Alcuni economisti vorrebbero far uscire dall'euro chi infrange in maniera seriale le regole comuni. I trattati al momento non contemplano la possibilità che alcuni paesi si difendano dall'obbligo di dover trasferire risorse agli altri paesi tramite una opzione di uscita, ma per il futuro non sarebbe da escludere.
E' necessario che ci siano regole per l'uscita
"I vantaggi derivanti dall'avere regole di uscita chiare consisterebbero nel ridurre i costi macroeconomici legati all'uscita, compresa l'incertezza, rendendo i conflitti fra gli stati meno probabili", afferma Fuest. Potrebbe esserci maggiore incertezza sul futuro dell'eurozona. "Tutto questo spinge verso la creazione di ostacoli procedurali elevati che rendano difficile l'uscita, ma non per un'assenza di una procedura di uscita", dice Fuest.
Le clausole di uscita potrebbero servire come protezione contro la redistribuzione delle risorse a spese dei singoli stati. Paesi piu' ricchi come la Germania o l'Olanda, grazie ad una clausola di uscita, potrebbero difendersi dalla trasformazione dell'eurozona in una unione di trasferimento. Una clausola di uscita potrebbe aiutare anche i paesi piu' deboli, come l'Italia, che con una loro moneta nazionale, potrebbero tornare nuovamente competitivi.
Quanto siano grandi le differenze lo ha illustrato chiaramente Sinn. Affinché i paesi piu' deboli possano raggiungere la Germania in termini di prezzi, la Germania dovrebbe avere un'inflazione del 4.5% piu' alta rispetto a quella degli altri paesi della zona euro per i prossimi 10 anni.
I migliori economisti su un terreno politico minato
L'uscita di un paese sarebbe costosa anche per la Germania.
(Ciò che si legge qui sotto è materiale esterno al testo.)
/-- A map call with page numbers in range, of any target spec, one that no handle of the table names included: it does
what the map command does with a handle of that target, and in a state with no fault it does nothing on an empty range,
raises the fault of the first map-time check that applies, raises F_REMAP_INFLIGHT for the lowest page in flight where
the target passes, and else maps its side of the range and nothing more (30_encoding R78, 40_mapping R100, R104, R105,
R106). -/
def Obligations.CallMapsLikeItsCommand : Prop :=
  ∀ (s : State) (side : Side) (ps pe : Page) (t : TargetSpec),
    let call := execCall (mapCallOf side ps.toNat pe.toNat t) s
    let faults (f : ModelFault) : Prop := call = .next { s with fault := some f, returned := none }
    (∀ h, targetOf s.cfg h = some t → call = exec (mapInstr side ps pe h) s) ∧
    (s.fault = none →
      (pe < ps → call = .next { s with returned := none }) ∧
      (ps ≤ pe → mapTimeRows s.cfg side ps pe t faults) ∧
      (checkTarget s.cfg side ps pe t = none → ∀ p, ps ≤ p → p ≤ pe → (∃ e ∈ s.inflight, e.2 = p) →
        (∀ e ∈ s.inflight, ps ≤ e.2 → e.2 ≤ pe → p ≤ e.2) → faults (.remapInflight side p)) ∧
      (ps ≤ pe → checkTarget s.cfg side ps pe t = none → (∀ e ∈ s.inflight, ¬ (ps ≤ e.2 ∧ e.2 ≤ pe)) →
        ∃ u : State, call = .next u ∧ u.fault = none ∧
          (∀ p, u.descAt side p = if ps ≤ p ∧ p ≤ pe then desc t ps p else s.descAt side p) ∧
          (side = .R → u = { s with ptR := u.ptR, returned := none }) ∧
          (side = .W → u = { s with ptW := u.ptW, returned := none })))

/-! ## Map commands -/

/-- The descriptor of a page in a mapped range (10_state R24). -/
def Obligations.DescriptorOfTarget : Prop :=
  ∀ ps p : Page, ps ≤ p →
    desc .discard ps p = .discard ∧
    (∀ buf base, desc (.buffer buf base) ps p = .buffer buf (base + (p.toNat - ps.toNat) * 256)) ∧
    (∀ wbase, ∃ woff : WordIndex, desc (.mbx wbase) ps p = .mbx woff ∧
      woff.toNat = (wbase + (p.toNat - ps.toNat) * 128) % 0x8000) ∧
    ∀ h, desc (.handler h) ps p = .handler h

/-- A map command whose handle is assigned, whose target passes the checks and whose range is not empty and has no page
in flight completes: it writes desc(t, S, p) on its side of every page of its range, and changes nothing else
(40_mapping R100, R101, R102). -/
def Obligations.MapCommandCompletes : Prop :=
  ∀ (s : State) (side : Side) (ps pe : Page) (h : Handle) (t : TargetSpec),
    s.fault = none → targetOf s.cfg h = some t → ps ≤ pe → checkTarget s.cfg side ps pe t = none →
    (∀ e ∈ s.inflight, ¬ (ps ≤ e.2 ∧ e.2 ≤ pe)) →
    ∃ u : State, exec (mapInstr side ps pe h) s = .next u ∧ u.fault = none ∧
      (∀ p, u.descAt side p = if ps ≤ p ∧ p ≤ pe then desc t ps p else s.descAt side p) ∧
      (side = .R → u = { s with ptR := u.ptR, returned := none }) ∧
      (side = .W → u = { s with ptW := u.ptW, returned := none })

/-- The frame of a map command that completes without a fault: exactly the descriptors of its side for the pages of its
range change, and nothing else of the block (40_mapping R103). -/
def Obligations.MapCommandFrame : Prop :=
  ∀ (s u : State) (side : Side) (ps pe : Page) (h : Handle),
    exec (mapInstr side ps pe h) s = .next u → u.fault = none →
      u = { s with ptR := u.ptR, ptW := u.ptW, returned := none } ∧
      (∀ p, u.descAt (if side = .R then .W else .R) p = s.descAt (if side = .R then .W else .R) p) ∧
      (∀ p, ¬ (ps ≤ p ∧ p ≤ pe) → u.descAt side p = s.descAt side p) ∧
      ∃ t, targetOf s.cfg h = some t ∧ ∀ p, ps ≤ p → p ≤ pe → u.descAt side p = desc t ps p

/-- A map command with an empty range and an assigned handle does nothing, whatever its target is and whatever is in
flight (40_mapping R106, 60_exceptions R206). -/
def Obligations.EmptyRangeDoesNothing : Prop :=
  ∀ (s : State) (side : Side) (ps pe : Page) (h : Handle) (t : TargetSpec),
    s.fault = none → targetOf s.cfg h = some t → pe < ps →
    exec (mapInstr side ps pe h) s = .next { s with returned := none }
Se un paese dovesse uscire, la Bundesbank finirebbe per perdere i suoi crediti Target nei confronti del paese uscente. La sola Italia attualmente ha un debito verso l'eurosistema pari a 444 miliardi di euro.
Se ad uscire fosse invece la Germania, ad essere coinvolto sarebbe l'intero importo dei 900 miliardi di crediti Target. In questo caso sarebbe infondata la preoccupazione di una eccessiva sopravvalutazione del nuovo D-Mark: "la Bundesbank, secondo il modello della Banca Nazionale Svizzera, potrebbe intervenire con acquisti massicci per mantenerne basso il valore", ha affermato Fuest.
Ma gli storici dell'economia mettono in guardia dall'accettare con troppa semplicità uno scenario di rottura dell'euro. La storia mostra che il crollo di un'unione monetaria porta con sé delle turbolenze. "Di solito, il crollo di un'unione monetaria causa anche il crollo della corrispondente unione doganale", ha detto Albert Ritschl, storico economico della London School of Economics.
E questa è stata la quintessenza della euro-conferenza. Anche se un piano generale ancora non c'è: dopo tutto era il primo incontro fra economisti di alto livello a muoversi su di un terreno politicamente minato.